▶ _DIRECTIONS_
From the listing below, copy each line that contains the word "getLsbD".

▶ _MATERIAL PROVIDED_
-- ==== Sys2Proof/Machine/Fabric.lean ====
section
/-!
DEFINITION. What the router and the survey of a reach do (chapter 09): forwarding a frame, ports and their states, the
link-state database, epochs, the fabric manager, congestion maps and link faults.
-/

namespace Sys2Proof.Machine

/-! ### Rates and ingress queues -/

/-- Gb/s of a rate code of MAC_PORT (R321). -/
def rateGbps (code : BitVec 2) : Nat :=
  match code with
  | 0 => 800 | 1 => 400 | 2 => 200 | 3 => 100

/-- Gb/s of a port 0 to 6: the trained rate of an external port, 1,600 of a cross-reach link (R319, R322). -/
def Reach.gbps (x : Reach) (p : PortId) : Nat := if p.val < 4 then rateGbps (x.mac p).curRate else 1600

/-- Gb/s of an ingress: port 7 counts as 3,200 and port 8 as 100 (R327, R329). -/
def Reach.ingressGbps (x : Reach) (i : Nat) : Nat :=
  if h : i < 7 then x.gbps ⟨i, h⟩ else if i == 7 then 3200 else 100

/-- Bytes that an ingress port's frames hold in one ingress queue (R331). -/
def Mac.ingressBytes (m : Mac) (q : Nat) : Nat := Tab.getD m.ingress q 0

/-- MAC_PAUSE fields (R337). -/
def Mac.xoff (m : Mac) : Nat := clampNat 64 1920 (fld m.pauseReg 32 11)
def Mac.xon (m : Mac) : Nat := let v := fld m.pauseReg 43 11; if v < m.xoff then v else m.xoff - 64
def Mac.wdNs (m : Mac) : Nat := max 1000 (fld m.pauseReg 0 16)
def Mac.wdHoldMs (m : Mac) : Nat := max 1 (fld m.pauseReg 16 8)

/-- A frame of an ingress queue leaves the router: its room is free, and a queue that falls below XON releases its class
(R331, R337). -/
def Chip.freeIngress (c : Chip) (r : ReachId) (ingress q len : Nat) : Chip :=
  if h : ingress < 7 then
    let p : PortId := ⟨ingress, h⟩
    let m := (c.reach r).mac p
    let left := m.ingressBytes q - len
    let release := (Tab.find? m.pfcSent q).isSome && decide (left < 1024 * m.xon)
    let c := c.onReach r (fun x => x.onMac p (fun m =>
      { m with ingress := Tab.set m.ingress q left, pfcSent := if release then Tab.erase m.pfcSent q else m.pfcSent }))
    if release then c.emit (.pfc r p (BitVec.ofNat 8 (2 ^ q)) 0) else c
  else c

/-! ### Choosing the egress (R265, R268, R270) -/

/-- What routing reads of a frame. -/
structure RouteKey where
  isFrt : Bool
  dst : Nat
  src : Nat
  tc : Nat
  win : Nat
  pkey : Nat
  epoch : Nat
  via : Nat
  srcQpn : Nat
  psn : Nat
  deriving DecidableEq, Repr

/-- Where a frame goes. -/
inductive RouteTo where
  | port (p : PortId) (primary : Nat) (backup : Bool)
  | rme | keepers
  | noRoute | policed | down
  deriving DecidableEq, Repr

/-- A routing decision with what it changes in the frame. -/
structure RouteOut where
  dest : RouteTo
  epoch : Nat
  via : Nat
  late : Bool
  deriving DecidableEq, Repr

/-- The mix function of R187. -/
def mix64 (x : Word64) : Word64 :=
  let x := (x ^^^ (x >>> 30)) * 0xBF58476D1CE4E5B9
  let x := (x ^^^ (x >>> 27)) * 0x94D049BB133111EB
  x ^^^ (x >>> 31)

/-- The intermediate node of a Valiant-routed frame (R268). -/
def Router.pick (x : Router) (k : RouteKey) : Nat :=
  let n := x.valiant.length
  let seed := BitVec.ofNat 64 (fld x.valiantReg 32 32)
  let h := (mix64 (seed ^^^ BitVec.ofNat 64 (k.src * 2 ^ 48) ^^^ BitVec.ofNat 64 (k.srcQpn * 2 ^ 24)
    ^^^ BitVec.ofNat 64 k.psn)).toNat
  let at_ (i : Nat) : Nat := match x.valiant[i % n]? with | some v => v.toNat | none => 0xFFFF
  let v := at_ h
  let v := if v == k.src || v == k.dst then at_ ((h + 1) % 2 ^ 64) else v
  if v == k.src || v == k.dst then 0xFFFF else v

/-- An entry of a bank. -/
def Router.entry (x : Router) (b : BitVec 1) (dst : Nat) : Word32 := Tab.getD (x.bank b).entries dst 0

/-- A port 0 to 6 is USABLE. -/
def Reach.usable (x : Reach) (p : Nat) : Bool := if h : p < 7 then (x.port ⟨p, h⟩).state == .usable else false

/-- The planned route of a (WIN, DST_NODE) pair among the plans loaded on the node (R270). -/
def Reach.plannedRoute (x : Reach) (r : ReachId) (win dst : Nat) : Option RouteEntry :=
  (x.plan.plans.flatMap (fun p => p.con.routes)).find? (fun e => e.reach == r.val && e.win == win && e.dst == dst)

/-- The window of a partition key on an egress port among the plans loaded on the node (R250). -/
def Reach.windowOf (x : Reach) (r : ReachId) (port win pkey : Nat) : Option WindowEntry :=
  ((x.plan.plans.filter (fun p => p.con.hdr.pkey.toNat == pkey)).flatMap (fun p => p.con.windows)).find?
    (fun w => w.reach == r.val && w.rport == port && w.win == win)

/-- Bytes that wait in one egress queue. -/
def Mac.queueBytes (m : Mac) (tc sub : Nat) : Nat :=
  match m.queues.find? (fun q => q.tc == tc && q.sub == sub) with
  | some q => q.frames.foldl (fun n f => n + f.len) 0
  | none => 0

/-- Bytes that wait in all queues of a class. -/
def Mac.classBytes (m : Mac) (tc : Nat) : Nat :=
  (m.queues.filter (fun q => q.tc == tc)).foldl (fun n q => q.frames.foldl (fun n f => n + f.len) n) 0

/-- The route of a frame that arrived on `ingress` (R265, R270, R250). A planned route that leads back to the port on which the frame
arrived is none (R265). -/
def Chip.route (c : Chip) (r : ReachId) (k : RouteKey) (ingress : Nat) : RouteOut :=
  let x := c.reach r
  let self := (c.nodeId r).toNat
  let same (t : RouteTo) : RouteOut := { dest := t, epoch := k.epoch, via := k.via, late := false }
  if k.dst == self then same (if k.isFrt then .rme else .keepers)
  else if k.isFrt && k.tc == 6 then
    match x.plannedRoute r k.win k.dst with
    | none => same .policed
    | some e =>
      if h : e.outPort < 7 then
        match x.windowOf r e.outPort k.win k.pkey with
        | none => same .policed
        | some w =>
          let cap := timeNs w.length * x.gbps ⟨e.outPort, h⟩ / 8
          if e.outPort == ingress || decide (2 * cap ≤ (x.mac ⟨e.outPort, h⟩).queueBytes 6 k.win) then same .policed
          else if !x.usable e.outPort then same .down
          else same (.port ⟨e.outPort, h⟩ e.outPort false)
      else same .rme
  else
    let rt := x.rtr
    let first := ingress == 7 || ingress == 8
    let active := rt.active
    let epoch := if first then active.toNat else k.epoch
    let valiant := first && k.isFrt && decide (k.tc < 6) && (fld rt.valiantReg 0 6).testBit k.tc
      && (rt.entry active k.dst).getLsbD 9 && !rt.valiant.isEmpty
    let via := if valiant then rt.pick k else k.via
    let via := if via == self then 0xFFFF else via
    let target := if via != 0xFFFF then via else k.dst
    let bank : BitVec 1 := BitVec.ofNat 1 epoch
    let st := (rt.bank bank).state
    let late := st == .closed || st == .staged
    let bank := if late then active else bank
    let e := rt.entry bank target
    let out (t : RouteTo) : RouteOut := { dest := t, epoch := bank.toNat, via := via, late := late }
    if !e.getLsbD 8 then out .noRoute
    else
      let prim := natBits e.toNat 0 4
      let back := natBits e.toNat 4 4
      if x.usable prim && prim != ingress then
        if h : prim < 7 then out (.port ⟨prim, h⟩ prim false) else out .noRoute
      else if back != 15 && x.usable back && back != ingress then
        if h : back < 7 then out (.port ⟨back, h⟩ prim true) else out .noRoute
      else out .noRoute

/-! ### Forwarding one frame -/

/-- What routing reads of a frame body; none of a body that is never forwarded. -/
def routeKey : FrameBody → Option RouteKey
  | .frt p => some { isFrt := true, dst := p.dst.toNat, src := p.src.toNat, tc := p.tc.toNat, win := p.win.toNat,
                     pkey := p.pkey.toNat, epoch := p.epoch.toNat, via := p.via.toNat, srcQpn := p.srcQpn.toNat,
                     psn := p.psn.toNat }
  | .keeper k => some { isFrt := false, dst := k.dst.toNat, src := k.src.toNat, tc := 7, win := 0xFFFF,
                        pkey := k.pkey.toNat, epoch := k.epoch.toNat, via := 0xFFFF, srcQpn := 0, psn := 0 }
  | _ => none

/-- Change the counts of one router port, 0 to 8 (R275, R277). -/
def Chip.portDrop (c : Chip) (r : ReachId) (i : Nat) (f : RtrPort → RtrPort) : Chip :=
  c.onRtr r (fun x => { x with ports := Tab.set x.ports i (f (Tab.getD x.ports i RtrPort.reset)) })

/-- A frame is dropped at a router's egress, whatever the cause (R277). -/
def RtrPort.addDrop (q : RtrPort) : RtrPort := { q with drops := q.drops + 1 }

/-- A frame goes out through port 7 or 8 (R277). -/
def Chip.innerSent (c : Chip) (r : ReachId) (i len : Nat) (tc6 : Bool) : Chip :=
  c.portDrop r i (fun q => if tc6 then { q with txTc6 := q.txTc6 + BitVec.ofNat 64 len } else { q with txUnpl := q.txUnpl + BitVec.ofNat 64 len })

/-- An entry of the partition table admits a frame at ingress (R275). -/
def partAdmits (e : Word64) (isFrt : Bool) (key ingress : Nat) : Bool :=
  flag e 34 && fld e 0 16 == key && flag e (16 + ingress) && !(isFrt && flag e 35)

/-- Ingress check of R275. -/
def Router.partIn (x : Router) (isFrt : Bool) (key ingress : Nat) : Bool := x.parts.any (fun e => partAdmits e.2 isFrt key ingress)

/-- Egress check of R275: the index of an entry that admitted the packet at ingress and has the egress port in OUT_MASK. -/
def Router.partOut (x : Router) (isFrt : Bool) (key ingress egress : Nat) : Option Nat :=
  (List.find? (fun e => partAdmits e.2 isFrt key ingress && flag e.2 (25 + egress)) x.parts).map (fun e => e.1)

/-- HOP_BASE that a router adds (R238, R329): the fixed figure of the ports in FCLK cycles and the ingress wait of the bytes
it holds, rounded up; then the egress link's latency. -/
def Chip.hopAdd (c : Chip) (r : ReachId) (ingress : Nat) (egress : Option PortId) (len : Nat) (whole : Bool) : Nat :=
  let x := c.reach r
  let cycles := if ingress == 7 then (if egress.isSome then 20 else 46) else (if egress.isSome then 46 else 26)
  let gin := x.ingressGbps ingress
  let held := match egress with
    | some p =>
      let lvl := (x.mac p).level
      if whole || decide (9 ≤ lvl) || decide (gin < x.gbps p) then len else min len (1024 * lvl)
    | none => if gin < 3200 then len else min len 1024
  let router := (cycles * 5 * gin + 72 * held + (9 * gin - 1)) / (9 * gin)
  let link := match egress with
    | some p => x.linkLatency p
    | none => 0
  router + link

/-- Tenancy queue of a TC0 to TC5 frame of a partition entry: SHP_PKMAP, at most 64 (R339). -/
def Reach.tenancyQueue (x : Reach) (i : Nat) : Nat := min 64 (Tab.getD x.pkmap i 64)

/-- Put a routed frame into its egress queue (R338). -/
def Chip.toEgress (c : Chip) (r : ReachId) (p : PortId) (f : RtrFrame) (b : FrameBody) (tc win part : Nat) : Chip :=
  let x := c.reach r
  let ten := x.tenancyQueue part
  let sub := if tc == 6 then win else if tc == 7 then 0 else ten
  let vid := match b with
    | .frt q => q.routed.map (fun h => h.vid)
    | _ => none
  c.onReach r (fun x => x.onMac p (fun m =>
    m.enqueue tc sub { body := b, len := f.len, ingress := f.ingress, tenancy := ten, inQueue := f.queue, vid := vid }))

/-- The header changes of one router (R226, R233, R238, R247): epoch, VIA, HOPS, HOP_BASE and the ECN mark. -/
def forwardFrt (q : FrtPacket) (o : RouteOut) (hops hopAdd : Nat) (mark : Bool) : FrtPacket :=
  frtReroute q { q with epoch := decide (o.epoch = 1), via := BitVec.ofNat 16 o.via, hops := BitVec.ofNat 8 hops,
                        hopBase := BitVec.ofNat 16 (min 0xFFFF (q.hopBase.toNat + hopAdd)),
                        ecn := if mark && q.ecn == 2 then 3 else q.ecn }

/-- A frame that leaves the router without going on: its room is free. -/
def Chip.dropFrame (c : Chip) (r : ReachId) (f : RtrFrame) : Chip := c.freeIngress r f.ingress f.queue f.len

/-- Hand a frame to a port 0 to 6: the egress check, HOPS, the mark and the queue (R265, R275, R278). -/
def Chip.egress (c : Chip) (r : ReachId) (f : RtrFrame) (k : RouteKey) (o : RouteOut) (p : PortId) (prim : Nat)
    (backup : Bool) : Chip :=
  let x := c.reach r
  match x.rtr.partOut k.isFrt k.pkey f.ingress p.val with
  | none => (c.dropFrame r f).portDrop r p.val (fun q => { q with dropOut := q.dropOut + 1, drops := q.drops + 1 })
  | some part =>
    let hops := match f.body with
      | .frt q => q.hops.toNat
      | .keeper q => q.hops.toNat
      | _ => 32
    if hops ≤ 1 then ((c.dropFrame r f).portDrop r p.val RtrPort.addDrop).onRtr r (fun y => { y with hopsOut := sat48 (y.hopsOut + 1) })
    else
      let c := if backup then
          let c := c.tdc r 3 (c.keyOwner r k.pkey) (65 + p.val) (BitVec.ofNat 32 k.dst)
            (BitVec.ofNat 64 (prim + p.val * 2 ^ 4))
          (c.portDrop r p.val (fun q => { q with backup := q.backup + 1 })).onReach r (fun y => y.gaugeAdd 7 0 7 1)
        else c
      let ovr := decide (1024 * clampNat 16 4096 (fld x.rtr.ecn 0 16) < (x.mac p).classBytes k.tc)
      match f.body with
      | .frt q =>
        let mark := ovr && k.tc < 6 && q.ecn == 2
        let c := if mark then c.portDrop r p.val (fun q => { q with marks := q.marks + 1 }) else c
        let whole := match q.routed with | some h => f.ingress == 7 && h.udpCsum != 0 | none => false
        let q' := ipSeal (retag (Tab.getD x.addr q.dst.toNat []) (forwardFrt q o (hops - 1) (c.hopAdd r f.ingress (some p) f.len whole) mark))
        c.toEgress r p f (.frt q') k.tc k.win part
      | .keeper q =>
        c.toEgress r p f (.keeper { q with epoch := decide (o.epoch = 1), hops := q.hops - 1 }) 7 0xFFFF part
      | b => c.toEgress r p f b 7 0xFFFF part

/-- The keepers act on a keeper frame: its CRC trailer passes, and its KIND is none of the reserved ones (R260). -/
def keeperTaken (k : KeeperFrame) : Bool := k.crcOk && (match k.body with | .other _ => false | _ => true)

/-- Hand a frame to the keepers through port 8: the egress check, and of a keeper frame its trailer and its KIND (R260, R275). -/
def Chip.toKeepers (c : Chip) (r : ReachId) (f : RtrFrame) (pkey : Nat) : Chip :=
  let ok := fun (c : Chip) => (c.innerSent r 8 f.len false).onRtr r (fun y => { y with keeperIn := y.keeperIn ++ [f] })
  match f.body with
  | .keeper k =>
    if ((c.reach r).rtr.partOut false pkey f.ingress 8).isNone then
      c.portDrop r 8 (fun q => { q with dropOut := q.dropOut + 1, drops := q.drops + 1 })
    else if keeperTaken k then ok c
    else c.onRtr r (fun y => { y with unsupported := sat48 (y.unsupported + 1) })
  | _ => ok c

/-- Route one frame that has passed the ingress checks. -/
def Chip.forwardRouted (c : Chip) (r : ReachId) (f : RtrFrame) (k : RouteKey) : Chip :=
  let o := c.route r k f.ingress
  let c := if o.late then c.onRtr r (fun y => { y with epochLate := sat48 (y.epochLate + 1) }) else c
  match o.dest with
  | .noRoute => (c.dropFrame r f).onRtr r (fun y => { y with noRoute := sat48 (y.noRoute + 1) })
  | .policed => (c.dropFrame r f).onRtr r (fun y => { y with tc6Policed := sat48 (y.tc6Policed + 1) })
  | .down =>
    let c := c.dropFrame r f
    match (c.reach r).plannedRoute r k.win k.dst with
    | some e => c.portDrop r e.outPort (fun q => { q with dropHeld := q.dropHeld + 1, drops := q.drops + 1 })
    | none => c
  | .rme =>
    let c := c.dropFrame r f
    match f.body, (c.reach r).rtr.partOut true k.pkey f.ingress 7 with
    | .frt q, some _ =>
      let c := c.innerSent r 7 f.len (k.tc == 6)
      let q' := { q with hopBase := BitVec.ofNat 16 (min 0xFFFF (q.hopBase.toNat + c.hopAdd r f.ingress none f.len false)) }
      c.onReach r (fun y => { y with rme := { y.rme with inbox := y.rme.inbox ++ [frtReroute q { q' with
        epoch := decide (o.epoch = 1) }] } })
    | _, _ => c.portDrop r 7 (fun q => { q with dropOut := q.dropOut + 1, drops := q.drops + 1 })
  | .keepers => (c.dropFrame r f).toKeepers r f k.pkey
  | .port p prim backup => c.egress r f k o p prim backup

▶ _WRITTEN RESPONSE_
      && (rt.entry active k.dst).getLsbD 9 && !rt.valiant.isEmpty
    if !e.getLsbD 8 then out .noRoute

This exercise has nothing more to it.